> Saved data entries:
=== Begin Enclosure ===
theorem Writes.eq_of_iff1 (h : Writes i .iff1) :
    unprefixed i = .di ∨ unprefixed i = .ei ∨ i = .reti ∨ ∃ x, i = .retn x := by
  cases h with
  | reti => exact .inr (.inr (.inl rfl))
  | retn x => exact .inr (.inr (.inr ⟨x, rfl⟩))
  | base h | ddIgnored h | fdIgnored h => cases h <;> simp [unprefixed]

/-- No instruction writes the NMI latch, the wait states or the cumulative counter. -/
theorem not_writes_loop {p : Part} (hp : p = .nmiPending ∨ p = .waitAcc ∨ p = .tTotal) : ¬Writes i p := by
  intro h
  cases h with
  | base h | ddIgnored h | fdIgnored h => cases h <;> simp at hp
  | _ => simp at hp

/-- An instruction that writes an index register begins with that register's DD or FD byte (30_encoding.md R102). -/
theorem Writes.encode_head {x : Index} (h : Writes i (.index x)) :
    (encode i).head? = some (x.sel 0xDD 0xFD) := by
  cases h with
  | index h => cases h <;> rfl
  | base h | ddIgnored h | fdIgnored h => cases h

end

/-- Settles O22: EX AF,AF' is the only writer of A' and F', EXX of B' to L'. -/
theorem alternateSetWriters : Obligations.AlternateSetWriters := by
  intro i s t hi h
  have hc := exec_confined hi h
  exact ⟨fun hne => hc.same .afAlt fun hw => hne hw.eq_exAfAf,
    fun hne => hc.same .bcdehlAlt fun hw => hne hw.eq_exx⟩

/-- Settles O23: each control register has the writers listed and no other. -/
theorem controlRegisterWriters : Obligations.ControlRegisterWriters := by
  intro i s t hi h
  have hc := exec_confined hi h
  refine ⟨fun hne => hc.same .i fun hw => hne hw.eq_ldIA, fun h0 h12 => hc.same .im fun hw => ?_,
    fun hdi hei => ⟨hc.same .iff2 fun hw => ?_, hc.same .eidi fun hw => ?_,
      fun hreti hretn => hc.same .iff1 fun hw => ?_⟩,
    fun hne => hc.same .halted fun hw => hne hw.eq_halt, hc.same .nmiPending (not_writes_loop (by simp)),
    hc.same .waitAcc (not_writes_loop (by simp)), hc.same .tTotal (not_writes_loop (by simp))⟩
  · obtain ⟨x1, x0, e⟩ | ⟨x1, e | e⟩ := hw.eq_im
    · exact h0 x1 x0 e
    · exact (h12 x1).1 e
    · exact (h12 x1).2 e
  · exact (hw.eq_di_or_ei (.inl rfl)).elim hdi hei
  · exact (hw.eq_di_or_ei (.inr rfl)).elim hdi hei
  · obtain e | e | e | ⟨x, e⟩ := hw.eq_of_iff1
    · exact hdi e
    · exact hei e
    · exact hreti e
    · exact hretn x e

/-- Settles O24: a writer of IX or IY begins with DD or FD. -/
theorem indexRegisterWriters : Obligations.IndexRegisterWriters := by
  intro i s t hi _ h
  have hc := exec_confined hi h
  exact ⟨fun hne => hc.same (.index .ix) fun hw => hne hw.encode_head,
    fun hne => hc.same (.index .iy) fun hw => hne hw.encode_head⟩

end Sys2Proof.Machine

/-! SUPPORT. Every step keeps the state invariant: the fetch and the meanings, the interrupt phase, the end of an
iteration, the host's interactions (spec/60_exceptions.md R404, R414, R418). -/

namespace Sys2Proof.Machine

section

variable {s t : State}

/-! ## One instruction -/

theorem fetchM1s_inv (h : s.Inv) (n : Nat) : (fetchM1s n s).Inv := by
  obtain ⟨_, _, e⟩ := fetchM1s_spec n s
  rw [e]
  exact h.congr rfl rfl rfl rfl rfl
=== End Enclosure ===
> What is expected: Retype exactly the lines above, from the one with "exact ⟨fun hne => hc.same .afAlt" through the one with "fun hdi hei", inclusive.

> Exercise answer:
  exact ⟨fun hne => hc.same .afAlt fun hw => hne hw.eq_exAfAf,
    fun hne => hc.same .bcdehlAlt fun hw => hne hw.eq_exx⟩

/-- Settles O23: each control register has the writers listed and no other. -/
theorem controlRegisterWriters : Obligations.ControlRegisterWriters := by
  intro i s t hi h
  have hc := exec_confined hi h
  refine ⟨fun hne => hc.same .i fun hw => hne hw.eq_ldIA, fun h0 h12 => hc.same .im fun hw => ?_,
    fun hdi hei => ⟨hc.same .iff2 fun hw => ?_, hc.same .eidi fun hw => ?_,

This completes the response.